Work required. Please write out the line containing "skein _ => skeinOk skein" and each line after it through the end of the data, exactly, and nothing else.

Records for this task.
-- ==== Sys2Proof/WellFormed.lean ====
section
/-! DEFINITION. Which operands name something that exists: ports, functions, regions, dies, blocks, skeins, rows of the map memory (R2, R37, R71,
R159, R188, R310). A command that is not well formed names an object the hardware does not have. -/

namespace Sys2Proof

/-- A physical function: 0 and 1 (R71). -/
def pfOk (pf : Nat) : Bool := decide (pf < 2)

/-- A host or strand port: 0 and 1 (R66, R386). -/
def portOk (port : Nat) : Bool := decide (port < 2)

/-- A function by index: PF0, PF1, then 512 VFs of each (R71). -/
def fnOk (fn : Nat) : Bool := decide (fn < 1026)

/-- A virtual function by index (R71). -/
def vfOk (vf : Nat) : Bool := decide (2 ≤ vf) && decide (vf < 1026)

/-- A self-timed region (R37). -/
def regionOk (r : Nat) : Bool := decide (r < 30)

/-- A flash die: 512 channels of 16 LUNs (R159). -/
def dieOk (d : Nat) : Bool := decide (d < 8192)

/-- A block of a die (R159). -/
def blockOk (b : Nat) : Bool := decide (b < 4096)

/-- A skein. -/
def skeinOk (k : Nat) : Bool := decide (k < 8)

/-- A flash channel. -/
def channelOk (c : Nat) : Bool := decide (c < 512)

/-- A supply rail of R488. -/
def railOk (r : Nat) : Bool := decide (1 ≤ r) && decide (r < 5)

/-- The byte enables of a dword. -/
def bytesOk (be : Nat) : Bool := decide (be < 16)

/-- A pseudo-channel of the map memory (R310). -/
def pcOk (p : Nat) : Bool := decide (p < 128)

/-- A bank of a pseudo-channel (R310). -/
def bankOk (b : Nat) : Bool := decide (b < 48)

/-- A row of a bank (R310). -/
def rowOk (r : Nat) : Bool := decide (r < 32768)

/-- An HBM stack. -/
def stackOk (k : Nat) : Bool := decide (k < 4)

/-- A port of the map memory controller. -/
def hbmPortOk (p : Nat) : Bool := decide (p < 8)

/-- A byte of the map memory. -/
def hbmOk (a : Nat) : Bool := decide (a < 192 * 2 ^ 30)

/-- A map index (R156). -/
def extentOk (e : Nat) : Bool := decide (e < 2 ^ 34)

/-- A temperature sensor of R145. -/
def sensorOk (n : Nat) : Bool := decide (1 ≤ n) && decide (n < 14)

/-- A temperature as one byte, two's complement. -/
def tempOk (v : Nat) : Bool := decide (v < 256)

/-- A die of R40: the core die, eight skein dies, four HBM stacks. -/
def tjDieOk (d : Nat) : Bool := decide (d < 13)

/-- A lane of a host port. -/
def laneOk (l : Nat) : Bool := decide (l < 16)

/-- A resource of R108. -/
def resourceOk (r : Nat) : Bool := decide (r < 5)

/-- A journal copy. -/
def copyOk (c : Nat) : Bool := decide (c < 2)

/-- A dynamic I3C address: 7 bits (R497). -/
def i3cOk (a : Nat) : Bool := decide (a < 128)

/-- A device ID of the fleet (R391). -/
def peerOk (p : Nat) : Bool := decide (1 ≤ p) && decide (p ≤ 16384)

/-- A frame header whose fields fit their widths: a port, then as R388 lays them out. -/
def headerOk (h : FrameHdr) : Bool := portOk h.port && decide (h.version < 256) && decide (h.src < 65536) && decide (h.dst < 65536) &&
  decide (h.tag < 2 ^ 32) && decide (h.seq < 2 ^ 32) && decide (h.ack < 2 ^ 32) && decide (h.credit < 65536)

/-- Whether every operand of a command names something that exists. -/
def Instr.wf : Instr → Bool
  | .vddAonApplied => true
  | .gaugeWindowEnd region _ => regionOk region
  | .gaugePeriodEnd _ _ => true
  | .pmbusTransactionDone _ _ _ => true
  | .voutDeviationTimeout => true
  | .vrAlert _ => true
  | .vddCoreLow => true
  | .railLow rail => railOk rail
  | .reftLost => true
  | .reftRegained => true
  | .deviceTimeSlewDone => true
  | .timeOffsetApply => true
  | .latchedPairLoRead _ _ => true
  | .paceMinclr pf => pfOk pf
  | .registerWrite pf _ _ be => pfOk pf && bytesOk be
  | .perstAssert port => portOk port
  | .coldReset => true
  | .perstDeassert port _ _ _ => portOk port
  | .coldStart _ => true
  | .hotResetReceived port => portOk port
  | .dlDown port => portOk port
  | .linkTrainingFail port => portOk port
  | .linkLayerError port _ lane => portOk port && laneOk lane
  | .l1IdleTimer port => portOk port
  | .memoryRequestReceived port _ _ _ _ => portOk port
  | .configRead fn _ _ => fnOk fn
  | .configWrite fn _ _ _ => fnOk fn
  | .busMasterEnableClear fn => fnOk fn
  | .busMasterEnableSet fn => fnOk fn
  | .vfEnableClear pf => pfOk pf
  | .vfEnableSet pf => pfOk pf
  | .pfFlr pf => pfOk pf
  | .vfFlr vf => vfOk vf
  | .flrComplete fn => fnOk fn
  | .translationCompletion port _ _ _ => portOk port
  | .prgResponse _ _ => true
  | .pageRequestTimeout _ => true
  | .invalidateRequest fn _ _ _ => fnOk fn
  | .invalidateCompletionSend fn _ => fnOk fn
  | .atcFlush pf => pfOk pf
  | .completionReceived port _ _ _ _ _ => portOk port
  | .completionTimeout port _ => portOk port
  | .tagQuarantineEnd port _ => portOk port
  | .getVersion pf => pfOk pf
  | .getCapabilities pf => pfOk pf
  | .negotiateAlgorithms pf _ _ => pfOk pf
  | .getDigests pf => pfOk pf
  | .getCertificate pf _ _ _ => pfOk pf
  | .challenge pf _ _ => pfOk pf
  | .getMeasurements pf _ _ _ => pfOk pf
  | .spdmUnsupportedRequest pf _ => pfOk pf
  | .hifCntclr pf => pfOk pf
  | .sqTailDoorbellWrite fn _ _ => fnOk fn
  | .cqHeadDoorbellWrite fn _ _ => fnOk fn
  | .fetchGrant => true
  | .submissionFetchComplete port _ _ => portOk port
  | .interlockAdmit => true
  | .stitchCut => true
  | .resourceGrant res => resourceOk res
  | .stitchResume _ => true
  | .stitchAgingExpiry _ => true
  | .level6Starvation res => resourceOk res
  | .completionPost _ => true
  | .interruptAggregationTimeout fn _ => fnOk fn
  | .msixVectorUnmask fn _ => fnOk fn
  | .controllerReset fn => fnOk fn
  | .controllerEnable fn _ _ _ => fnOk fn
  | .shutdownNormal fn => fnOk fn
  | .shutdownAbrupt fn => fnOk fn
  | .shutdownComplete fn => fnOk fn
  | .cleanStop _ => true
  | .qenCntclr pf => pfOk pf
  | .qenHistclr pf => pfOk pf
  | .unsupportedCommand _ => true
  | .createIoSq _ _ _ _ _ _ _ => true
  | .createIoCq _ _ _ _ _ _ _ => true
  | .deleteIoSq _ _ => true
  | .deleteIoCq _ _ => true
  | .getLogPage _ _ _ _ _ _ => true
  | .identify _ _ _ => true
  | .abort _ _ _ => true
  | .setFeatures _ _ _ _ _ _ _ => true
  | .setFeaturesTimestamp _ _ => true
  | .getFeatures _ _ _ _ => true
  | .asyncEventRequest _ => true
  | .namespaceCreate _ _ _ _ _ _ _ => true
  | .namespaceDelete _ => true
  | .namespaceAttachment _ _ _ => true
  | .directiveSend _ _ _ _ _ => true
  | .directiveReceive _ _ _ _ => true
  | .formatNvm _ _ _ _ _ => true
  | .formatProgressRecord _ => true
  | .sanitize _ _ _ _ _ _ => true
  | .sanitizeProgressRecord _ => true
  | .sanitizeOperationEnd _ => true
  | .firmwareImageDownload _ _ _ _ => true
  | .firmwareCommit _ _ _ _ _ => true
  | .activationDrainTimeout => true
  | .scheduledActivationDue _ _ => true
  | .registerAccess _ _ _ _ _ _ => true
  | .roleChallenge _ _ _ => true
  | .roleAssume _ _ _ _ _ => true
  | .roleRelease _ _ => true
  | .eventWindowRead _ _ _ _ => true
  | .eventRoundClear _ _ => true
  | .lifeCycleTransition _ _ _ => true
  | .strandConfigure _ _ _ _ => true
  | .strandJoin _ _ => true
  | .patrolConfigure _ _ _ _ _ _ => true
  | .supervisorTestRun _ _ _ => true
  | .supervisorTestYield _ _ => true
  | .calibrationRowRead _ _ _ => true
  | .flush _ => true
  | .read _ => true
  | .write _ _ _ => true
  | .writeUncorrectable _ => true
  | .compare _ _ => true
  | .writeZeroes _ => true
  | .datasetManagement _ _ => true
  | .verify _ => true
  | .ioManagementReceive _ _ => true
  | .reclaimUnitHandleUpdate _ _ => true
  | .copy _ => true
  | .strandCopyPush _ _ _ _ _ => true
  | .mapUnitApply _ _ _ => true
  | .seamStart e _ => extentOk e
  | .seamCommit _ => true
  | .rmwWriteback _ _ => true
  | .mapSegmentStall _ e => extentOk e
  | .segmentRecoveryComplete _ _ => true
  | .ownerTableError e _ => extentOk e
  | .ageEpochTick => true
  | .mapCntclr pf => pfOk pf
  | .mapHistclr pf => pfOk pf
  | .holdOkDeassert => true
  | .holdOkAssert => true
  | .protectedModeTimer => true
  | .writeBufferUe _ _ => true
  | .rowProgramIssue _ _ => true
  | .programComplete _ _ => true
  | .programFail _ _ => true
  | .parityProgramFail _ _ => true
  | .rowIdleTimeout _ => true
  | .exposedRowTimeout _ => true
  | .eraseIssue die block => dieOk die && blockOk block
  | .eraseComplete die _ => dieOk die
  | .openCheck die block _ => dieOk die && blockOk block
  | .destageMove _ _ => true
  | .parityAccumulatorUe _ => true
  | .crsCntclr pf => pfOk pf
  | .crsPflogclr pf => pfOk pf
  | .pageReadIssue _ => true
  | .codewordArrival _ _ => true
  | .decodeComplete _ _ _ _ _ _ => true
  | .reconstructionComplete _ _ _ _ => true
  | .tailCutDeadline _ => true
  | .tlerLimit _ => true
  | .slowProbeTimer die _ _ => dieOk die
  | .slowDieHoldExpiry die => dieOk die
  | .eccCntclr pf => pfOk pf
  | .eccSlowlogclr pf => pfOk pf
  | .eccRelease pf => pfOk pf
  | .victimSelect => true
  | .reclaimCopy _ _ => true
  | .moveCommit _ => true
  | .courseAgeRefresh _ => true
  | .readOnlyStall => true
  | .rclCntclr pf => pfOk pf
  | .rclTtclr pf => pfOk pf
  | .groupTimerExpiry => true
  | .groupCommit _ _ => true
  | .journalCopyFail which _ => copyOk which
  | .anchorTimer => true
  | .checkpointInterval _ => true
  | .checkpointMark _ => true
  | .pfailAssert => true
  | .dumpEnd _ _ _ _ => true
  | .lifCntclr pf => pfOk pf
  | .lifPfhistclr pf => pfOk pf
  | .statusPoll die _ => dieOk die
  | .flashOpTimeout die _ _ _ => dieOk die
  | .lunResetTimeout die => dieOk die
  | .zqShortTimer skein => skeinOk skein
  | .tempRetrain skein tj _ => skeinOk skein && tempOk tj
  | .skeinLinkStall skein => skeinOk skein
  | .skeinLinkDownLong skein => skeinOk skein
  | .skeinFailed skein => skeinOk skein
  | .sknCntclr pf skein => pfOk pf && skeinOk skein
  | .sknRetrain pf skein => pfOk pf && skeinOk skein
  | .chnRetrain pf chan => pfOk pf && channelOk chan
  | .hbmRefresh pc bank _ => pcOk pc && bankOk bank
  | .rowActivateLimit pc bank row port => pcOk pc && bankOk bank && rowOk row && hbmPortOk port
  | .throttleExpiry pc bank port => pcOk pc && bankOk bank && hbmPortOk port
  | .hbmMaxwait port => hbmPortOk port
  | .hbmScrubPeriod _ => true
  | .hbmUncorrectable addr port _ _ => hbmOk addr && hbmPortOk port
  | .hbmZeroDone _ => true
  | .hbmCntclr pf => pfOk pf
  | .hbmScrubnow pf => pfOk pf
  | .cmpBypassTimeout _ => true
  | .cmpTestRun pf _ => pfOk pf
  | .cmpCntclr pf => pfOk pf
  | .supervisorWatchdog => true
  | .taskLimitExpiry => true
  | .supervisorSelfCheckFail _ => true
  | .switchOver _ _ _ _ _ => true
  | .snapshotTimer => true
  | .standbySelfTest _ _ => true
  | .standbyTestRetry _ => true
  | .supCntclr pf => pfOk pf
  | .supLogclr pf => pfOk pf
  | .apstIdleTimeout fn => fnOk fn
  | .powerStateEntry _ => true
  | .drainLimit => true
  | .wake _ _ _ => true
  | .ps2SlotTimer => true
  | .patrolWake _ _ _ _ _ _ => true
  | .ps3SensorSample _ _ => true
  | .pwrCntclr pf => pfOk pf
  | .pwrHistclr pf => pfOk pf
  | .patCntclr pf => pfOk pf
  | .heartbeat h _ => headerOk h
  | .hbReply h _ _ _ _ _ => headerOk h
  | .ack h _ _ => headerOk h
  | .nak h _ _ _ _ => headerOk h
  | .hold h _ => headerOk h
  | .copyOpen h _ _ _ _ => headerOk h
  | .data h _ _ _ _ _ => headerOk h
  | .copyEnd h _ _ _ => headerOk h
  | .rollup h _ => headerOk h
  | .registry h _ _ => headerOk h
  | .manager h _ _ _ => headerOk h
  | .join h _ => headerOk h
  | .joinAck h _ => headerOk h
  | .patrolNotice h => headerOk h
  | .fwPart h _ _ => headerOk h
  | .schedule h _ _ _ => headerOk h
  | .heartbeatTimer => true
  | .heartbeatMiss peer => peerOk peer
  | .ackDelayTimer peer => peerOk peer
  | .retransmitTimeout peer _ => peerOk peer
  | .holdExpiry peer => peerOk peer
  | .strandWriteTimeout _ => true
  | .strandWriteAck _ _ => true
  | .creditWaitTimeout peer => peerOk peer
  | .rollupTimer => true
  | .sectionRollupStale _ => true
  | .registryTimer => true
  | .managerLost => true
  | .registryLoadTimeout => true
  | .timeExchangeTimeout => true
  | .strandPortLinkChange port _ => portOk port
  | .strWselWrite pf _ => pfOk pf
  | .strWctlCommit pf => pfOk pf
  | .strCntclr pf => pfOk pf
  | .fwuCntclr pf => pfOk pf
  | .fwuDiscard pf => pfOk pf
  | .cfsProgramComplete _ _ _ => true
  | .cfsEraseComplete _ _ => true
  | .cfsScrubPeriod _ _ _ => true
  | .cfsScrub pf _ _ _ => pfOk pf
  | .cfsCntclr pf => pfOk pf
  | .cfsDpselWrite pf _ => pfOk pf
  | .cfsDpdataAccess pf _ _ => pfOk pf
  | .cfsDpctlCommit pf => pfOk pf
  | .cfsDpctlDiscard pf => pfOk pf
  | .sessionIdleTimeout pf => pfOk pf
  | .secKselWrite pf _ => pfOk pf
  | .secKdataAccess pf _ _ => pfOk pf
  | .secKctlCommit pf => pfOk pf
  | .secKctlDiscard pf => pfOk pf
  | .secDbgUnlock pf => pfOk pf
  | .secCntclr pf => pfOk pf
  | .secDenyclr pf => pfOk pf
  | .eventPersistTimer => true
  | .evwData0Read pf => pfOk pf
  | .evwData7Read pf => pfOk pf
  | .evwCursorWrite pf _ => pfOk pf
  | .evwSeekold pf => pfOk pf
  | .evwSeeknew pf => pfOk pf
  | .genScrclr pf => pfOk pf
  | .miStatusRead _ _ => true
  | .miVendorIdRead _ _ => true
  | .i3cSetdasa addr => i3cOk addr
  | .i3cRstdaa => true
  | .healthPublishTimer => true
  | .dieTjPast105 die _ => tjDieOk die
  | .hbmStackPast85 stack temp => stackOk stack && tempOk temp
  | .temperatureThresholdCross sensor temp => sensorOk sensor && tempOk temp
  | .skeinLinkRecovered skein _ => skeinOk skein
  | .neighbourSolicitation port _ _ _ _ => portOk port

end Sys2Proof
end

Expected output.
  | .skeinLinkRecovered skein _ => skeinOk skein
  | .neighbourSolicitation port _ _ _ _ => portOk port

end Sys2Proof
end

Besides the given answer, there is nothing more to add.